— Goal of the exercise —
Lines below that hold the word "getD" must be copied in full.
[Listed entries — start]
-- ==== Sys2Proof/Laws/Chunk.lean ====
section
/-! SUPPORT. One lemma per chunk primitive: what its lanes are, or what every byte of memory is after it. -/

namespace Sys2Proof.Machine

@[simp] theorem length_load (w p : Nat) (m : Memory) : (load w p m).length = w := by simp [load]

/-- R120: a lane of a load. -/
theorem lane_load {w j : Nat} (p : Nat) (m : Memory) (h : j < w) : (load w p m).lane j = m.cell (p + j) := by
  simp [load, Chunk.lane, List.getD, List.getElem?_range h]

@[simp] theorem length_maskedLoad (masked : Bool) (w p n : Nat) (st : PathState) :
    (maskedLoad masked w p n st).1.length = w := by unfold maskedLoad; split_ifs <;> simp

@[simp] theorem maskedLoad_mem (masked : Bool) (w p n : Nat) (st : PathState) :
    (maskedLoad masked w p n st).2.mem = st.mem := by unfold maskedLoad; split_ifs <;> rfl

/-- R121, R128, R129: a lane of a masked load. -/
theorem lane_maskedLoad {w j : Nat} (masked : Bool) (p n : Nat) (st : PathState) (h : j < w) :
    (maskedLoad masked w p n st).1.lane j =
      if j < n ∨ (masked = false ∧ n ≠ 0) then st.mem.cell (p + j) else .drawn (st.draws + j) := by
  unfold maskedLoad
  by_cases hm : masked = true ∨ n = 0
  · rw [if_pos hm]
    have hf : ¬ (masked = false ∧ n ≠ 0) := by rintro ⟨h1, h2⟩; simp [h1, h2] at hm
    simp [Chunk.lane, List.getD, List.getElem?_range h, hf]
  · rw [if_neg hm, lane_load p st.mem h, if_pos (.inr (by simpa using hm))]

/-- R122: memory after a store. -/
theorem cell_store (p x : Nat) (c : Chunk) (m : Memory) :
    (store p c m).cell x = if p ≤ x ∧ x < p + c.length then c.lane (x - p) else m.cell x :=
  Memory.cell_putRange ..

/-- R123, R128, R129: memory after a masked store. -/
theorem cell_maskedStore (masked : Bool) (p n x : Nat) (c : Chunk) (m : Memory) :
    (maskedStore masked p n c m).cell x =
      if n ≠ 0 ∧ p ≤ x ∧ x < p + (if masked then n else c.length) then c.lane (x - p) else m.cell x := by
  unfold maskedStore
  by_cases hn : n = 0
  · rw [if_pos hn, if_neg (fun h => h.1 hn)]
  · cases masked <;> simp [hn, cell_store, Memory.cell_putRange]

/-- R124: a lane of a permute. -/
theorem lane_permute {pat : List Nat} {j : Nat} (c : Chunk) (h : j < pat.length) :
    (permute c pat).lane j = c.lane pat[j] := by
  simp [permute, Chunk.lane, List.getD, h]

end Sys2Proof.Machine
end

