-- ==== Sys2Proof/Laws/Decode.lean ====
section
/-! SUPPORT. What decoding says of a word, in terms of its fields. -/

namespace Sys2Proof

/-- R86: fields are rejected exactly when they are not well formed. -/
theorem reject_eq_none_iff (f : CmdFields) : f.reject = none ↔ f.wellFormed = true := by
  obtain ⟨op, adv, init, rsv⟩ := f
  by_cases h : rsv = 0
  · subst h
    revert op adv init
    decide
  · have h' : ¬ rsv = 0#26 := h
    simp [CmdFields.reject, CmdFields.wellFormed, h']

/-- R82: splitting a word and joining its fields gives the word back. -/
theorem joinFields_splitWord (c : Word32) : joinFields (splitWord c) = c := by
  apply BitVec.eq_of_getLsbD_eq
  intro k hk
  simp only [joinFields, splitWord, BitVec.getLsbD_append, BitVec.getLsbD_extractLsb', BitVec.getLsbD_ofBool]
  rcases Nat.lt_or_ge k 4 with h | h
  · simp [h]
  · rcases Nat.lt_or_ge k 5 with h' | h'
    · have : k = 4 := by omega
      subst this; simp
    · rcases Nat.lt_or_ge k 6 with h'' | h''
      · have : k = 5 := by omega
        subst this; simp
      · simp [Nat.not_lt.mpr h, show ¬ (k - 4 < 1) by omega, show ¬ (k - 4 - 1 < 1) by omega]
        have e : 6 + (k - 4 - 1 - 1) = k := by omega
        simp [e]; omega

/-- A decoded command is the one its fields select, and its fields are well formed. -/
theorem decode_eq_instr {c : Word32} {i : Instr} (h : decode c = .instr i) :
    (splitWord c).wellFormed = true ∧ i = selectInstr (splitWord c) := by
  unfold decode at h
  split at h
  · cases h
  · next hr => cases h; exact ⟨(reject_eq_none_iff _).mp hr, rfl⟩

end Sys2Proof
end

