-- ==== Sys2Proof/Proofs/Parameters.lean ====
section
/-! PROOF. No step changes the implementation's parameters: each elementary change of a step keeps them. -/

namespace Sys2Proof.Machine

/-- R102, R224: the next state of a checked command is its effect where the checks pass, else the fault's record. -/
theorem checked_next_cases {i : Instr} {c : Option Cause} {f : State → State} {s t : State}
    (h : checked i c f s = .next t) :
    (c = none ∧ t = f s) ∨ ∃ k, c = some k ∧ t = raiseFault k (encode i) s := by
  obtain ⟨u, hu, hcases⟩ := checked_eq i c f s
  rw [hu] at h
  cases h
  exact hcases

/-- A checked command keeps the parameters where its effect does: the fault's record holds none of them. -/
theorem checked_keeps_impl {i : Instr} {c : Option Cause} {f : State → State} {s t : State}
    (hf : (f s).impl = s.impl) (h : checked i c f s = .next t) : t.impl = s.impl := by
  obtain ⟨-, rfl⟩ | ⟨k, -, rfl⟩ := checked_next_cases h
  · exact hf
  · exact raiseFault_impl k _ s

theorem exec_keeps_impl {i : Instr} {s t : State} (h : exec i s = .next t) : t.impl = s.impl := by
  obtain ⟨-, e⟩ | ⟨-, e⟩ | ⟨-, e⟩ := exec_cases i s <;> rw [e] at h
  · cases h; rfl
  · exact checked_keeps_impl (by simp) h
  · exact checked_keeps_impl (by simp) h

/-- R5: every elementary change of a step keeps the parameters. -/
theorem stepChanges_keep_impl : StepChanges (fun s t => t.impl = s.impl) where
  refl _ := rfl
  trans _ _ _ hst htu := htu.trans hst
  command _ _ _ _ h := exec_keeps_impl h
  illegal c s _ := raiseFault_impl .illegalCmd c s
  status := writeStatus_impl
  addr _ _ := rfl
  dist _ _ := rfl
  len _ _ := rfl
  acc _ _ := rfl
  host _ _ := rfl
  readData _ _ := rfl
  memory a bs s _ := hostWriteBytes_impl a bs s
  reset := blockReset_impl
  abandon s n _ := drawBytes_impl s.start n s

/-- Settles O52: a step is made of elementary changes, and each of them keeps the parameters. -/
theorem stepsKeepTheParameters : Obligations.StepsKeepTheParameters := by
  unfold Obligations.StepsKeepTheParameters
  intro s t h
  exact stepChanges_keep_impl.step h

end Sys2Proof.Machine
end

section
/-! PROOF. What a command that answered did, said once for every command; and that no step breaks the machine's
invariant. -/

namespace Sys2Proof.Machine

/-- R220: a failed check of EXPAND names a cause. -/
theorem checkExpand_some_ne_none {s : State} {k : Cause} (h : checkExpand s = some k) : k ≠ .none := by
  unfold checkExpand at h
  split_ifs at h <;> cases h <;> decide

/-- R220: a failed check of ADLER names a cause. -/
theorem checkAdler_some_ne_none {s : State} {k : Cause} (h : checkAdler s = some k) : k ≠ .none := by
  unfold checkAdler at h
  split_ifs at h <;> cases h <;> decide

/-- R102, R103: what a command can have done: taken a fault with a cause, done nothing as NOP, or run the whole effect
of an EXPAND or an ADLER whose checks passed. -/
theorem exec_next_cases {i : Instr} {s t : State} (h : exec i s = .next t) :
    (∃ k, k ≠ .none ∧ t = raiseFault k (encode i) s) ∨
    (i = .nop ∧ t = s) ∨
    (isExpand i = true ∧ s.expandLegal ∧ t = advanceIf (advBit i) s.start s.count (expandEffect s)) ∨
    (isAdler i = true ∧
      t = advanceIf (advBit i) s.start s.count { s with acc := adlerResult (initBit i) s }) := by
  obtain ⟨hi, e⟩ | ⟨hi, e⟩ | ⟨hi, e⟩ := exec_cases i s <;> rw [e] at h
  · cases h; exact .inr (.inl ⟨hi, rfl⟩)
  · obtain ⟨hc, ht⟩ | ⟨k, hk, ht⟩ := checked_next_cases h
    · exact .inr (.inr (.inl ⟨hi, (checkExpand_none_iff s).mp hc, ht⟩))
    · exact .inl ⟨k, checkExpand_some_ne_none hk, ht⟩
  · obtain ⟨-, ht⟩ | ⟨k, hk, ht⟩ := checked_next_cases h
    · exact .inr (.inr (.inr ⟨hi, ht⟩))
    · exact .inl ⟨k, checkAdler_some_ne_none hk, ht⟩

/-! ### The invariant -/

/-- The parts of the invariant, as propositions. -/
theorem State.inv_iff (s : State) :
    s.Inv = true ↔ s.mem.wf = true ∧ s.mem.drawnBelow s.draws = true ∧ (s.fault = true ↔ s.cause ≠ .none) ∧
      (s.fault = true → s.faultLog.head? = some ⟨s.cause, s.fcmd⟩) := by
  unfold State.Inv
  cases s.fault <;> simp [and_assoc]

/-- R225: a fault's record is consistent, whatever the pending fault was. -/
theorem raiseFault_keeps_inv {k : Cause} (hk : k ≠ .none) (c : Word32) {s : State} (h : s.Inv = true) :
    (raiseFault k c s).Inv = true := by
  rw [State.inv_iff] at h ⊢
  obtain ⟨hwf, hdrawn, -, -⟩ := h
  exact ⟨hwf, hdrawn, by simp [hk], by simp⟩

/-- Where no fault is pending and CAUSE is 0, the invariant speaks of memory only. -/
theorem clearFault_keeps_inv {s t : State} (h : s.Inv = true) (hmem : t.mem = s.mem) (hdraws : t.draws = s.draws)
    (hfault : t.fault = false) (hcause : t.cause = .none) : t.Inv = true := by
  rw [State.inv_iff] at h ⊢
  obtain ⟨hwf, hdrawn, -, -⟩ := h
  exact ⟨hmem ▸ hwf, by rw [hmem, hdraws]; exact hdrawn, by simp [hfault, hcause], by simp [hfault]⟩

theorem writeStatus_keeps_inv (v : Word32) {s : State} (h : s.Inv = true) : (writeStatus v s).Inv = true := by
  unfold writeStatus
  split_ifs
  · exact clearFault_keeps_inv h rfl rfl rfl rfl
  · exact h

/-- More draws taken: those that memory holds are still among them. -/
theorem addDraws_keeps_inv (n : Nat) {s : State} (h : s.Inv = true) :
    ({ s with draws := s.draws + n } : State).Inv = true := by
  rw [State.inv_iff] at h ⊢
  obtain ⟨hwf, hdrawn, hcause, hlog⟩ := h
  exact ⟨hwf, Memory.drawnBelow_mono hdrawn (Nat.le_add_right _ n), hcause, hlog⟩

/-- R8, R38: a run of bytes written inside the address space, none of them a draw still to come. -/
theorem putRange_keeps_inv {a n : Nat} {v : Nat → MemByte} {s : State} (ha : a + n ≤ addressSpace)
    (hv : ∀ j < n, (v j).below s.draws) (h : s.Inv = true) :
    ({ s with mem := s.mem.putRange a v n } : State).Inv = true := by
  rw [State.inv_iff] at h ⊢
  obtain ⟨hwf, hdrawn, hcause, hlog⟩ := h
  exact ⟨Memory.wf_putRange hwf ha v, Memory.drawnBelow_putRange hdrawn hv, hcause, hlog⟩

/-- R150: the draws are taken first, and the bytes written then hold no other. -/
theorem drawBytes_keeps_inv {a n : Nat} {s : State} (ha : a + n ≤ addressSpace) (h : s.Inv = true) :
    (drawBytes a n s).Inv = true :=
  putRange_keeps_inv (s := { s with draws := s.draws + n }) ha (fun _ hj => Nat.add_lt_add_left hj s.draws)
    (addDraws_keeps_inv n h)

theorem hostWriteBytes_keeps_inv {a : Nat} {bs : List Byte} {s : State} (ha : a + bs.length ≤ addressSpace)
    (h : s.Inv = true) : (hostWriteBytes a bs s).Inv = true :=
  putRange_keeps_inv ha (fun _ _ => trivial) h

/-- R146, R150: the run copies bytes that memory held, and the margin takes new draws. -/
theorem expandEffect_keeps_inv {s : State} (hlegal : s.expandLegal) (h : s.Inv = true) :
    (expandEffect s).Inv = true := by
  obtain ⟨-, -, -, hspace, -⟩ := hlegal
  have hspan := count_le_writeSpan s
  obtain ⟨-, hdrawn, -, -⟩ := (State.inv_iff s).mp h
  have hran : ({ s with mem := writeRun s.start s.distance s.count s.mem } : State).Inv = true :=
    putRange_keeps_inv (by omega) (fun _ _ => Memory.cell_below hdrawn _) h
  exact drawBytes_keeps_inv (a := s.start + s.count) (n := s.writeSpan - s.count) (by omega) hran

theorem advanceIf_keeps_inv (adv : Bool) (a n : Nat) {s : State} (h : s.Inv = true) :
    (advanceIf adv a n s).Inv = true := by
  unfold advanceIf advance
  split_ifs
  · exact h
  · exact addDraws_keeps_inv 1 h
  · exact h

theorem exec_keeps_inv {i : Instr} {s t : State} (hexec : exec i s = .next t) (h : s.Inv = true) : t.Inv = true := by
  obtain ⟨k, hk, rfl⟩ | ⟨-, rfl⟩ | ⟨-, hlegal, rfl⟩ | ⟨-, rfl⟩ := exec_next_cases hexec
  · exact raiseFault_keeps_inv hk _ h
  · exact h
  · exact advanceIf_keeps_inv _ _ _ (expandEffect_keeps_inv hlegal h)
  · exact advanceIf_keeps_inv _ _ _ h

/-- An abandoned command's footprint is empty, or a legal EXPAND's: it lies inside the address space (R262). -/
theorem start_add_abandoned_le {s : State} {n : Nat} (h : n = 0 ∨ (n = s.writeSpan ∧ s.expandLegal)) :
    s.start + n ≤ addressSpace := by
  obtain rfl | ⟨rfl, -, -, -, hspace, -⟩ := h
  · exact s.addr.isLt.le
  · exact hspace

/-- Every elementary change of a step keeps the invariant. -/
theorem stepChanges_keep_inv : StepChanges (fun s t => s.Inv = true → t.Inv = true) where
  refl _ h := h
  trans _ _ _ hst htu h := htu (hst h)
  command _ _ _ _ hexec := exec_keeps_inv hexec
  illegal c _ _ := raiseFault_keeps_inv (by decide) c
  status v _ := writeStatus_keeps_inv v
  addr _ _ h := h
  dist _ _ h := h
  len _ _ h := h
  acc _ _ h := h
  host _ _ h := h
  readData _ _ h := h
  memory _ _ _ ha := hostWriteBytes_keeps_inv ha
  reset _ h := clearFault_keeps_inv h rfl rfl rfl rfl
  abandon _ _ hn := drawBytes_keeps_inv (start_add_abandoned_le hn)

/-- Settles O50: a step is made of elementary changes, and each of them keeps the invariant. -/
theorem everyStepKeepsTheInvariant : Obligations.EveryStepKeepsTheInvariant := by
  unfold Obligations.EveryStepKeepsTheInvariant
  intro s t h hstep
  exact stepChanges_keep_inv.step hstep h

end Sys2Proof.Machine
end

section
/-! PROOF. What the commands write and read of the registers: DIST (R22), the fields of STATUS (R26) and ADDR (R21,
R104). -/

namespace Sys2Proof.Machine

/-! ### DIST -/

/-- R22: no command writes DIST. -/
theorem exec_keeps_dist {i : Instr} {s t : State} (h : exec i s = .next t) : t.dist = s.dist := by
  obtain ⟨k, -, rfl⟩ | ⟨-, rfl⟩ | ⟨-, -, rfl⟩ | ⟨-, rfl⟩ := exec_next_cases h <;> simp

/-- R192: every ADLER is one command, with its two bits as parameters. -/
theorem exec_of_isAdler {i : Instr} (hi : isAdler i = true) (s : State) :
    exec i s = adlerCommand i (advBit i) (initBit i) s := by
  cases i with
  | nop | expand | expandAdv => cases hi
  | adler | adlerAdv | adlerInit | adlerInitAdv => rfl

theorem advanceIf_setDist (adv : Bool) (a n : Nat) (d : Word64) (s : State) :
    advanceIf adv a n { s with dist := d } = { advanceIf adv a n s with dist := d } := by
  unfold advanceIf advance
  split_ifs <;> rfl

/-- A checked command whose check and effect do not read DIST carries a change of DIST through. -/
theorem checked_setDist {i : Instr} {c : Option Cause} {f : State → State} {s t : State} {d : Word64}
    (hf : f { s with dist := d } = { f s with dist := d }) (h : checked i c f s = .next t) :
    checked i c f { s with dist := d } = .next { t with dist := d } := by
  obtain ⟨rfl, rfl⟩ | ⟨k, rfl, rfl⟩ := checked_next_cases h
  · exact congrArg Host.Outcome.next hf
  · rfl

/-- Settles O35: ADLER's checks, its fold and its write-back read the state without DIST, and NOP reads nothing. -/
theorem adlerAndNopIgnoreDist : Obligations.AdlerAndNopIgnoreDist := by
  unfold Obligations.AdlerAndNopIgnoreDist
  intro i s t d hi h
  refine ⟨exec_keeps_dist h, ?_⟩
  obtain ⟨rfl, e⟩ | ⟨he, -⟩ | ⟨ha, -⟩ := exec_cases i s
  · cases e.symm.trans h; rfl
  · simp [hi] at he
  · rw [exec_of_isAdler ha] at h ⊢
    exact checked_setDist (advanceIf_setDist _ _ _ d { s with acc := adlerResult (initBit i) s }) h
[Listed entries — finish]
— Response area —
  simp [load, Chunk.lane, List.getD, List.getElem?_range h]
    simp [Chunk.lane, List.getD, List.getElem?_range h, hf]
  simp [permute, Chunk.lane, List.getD, h]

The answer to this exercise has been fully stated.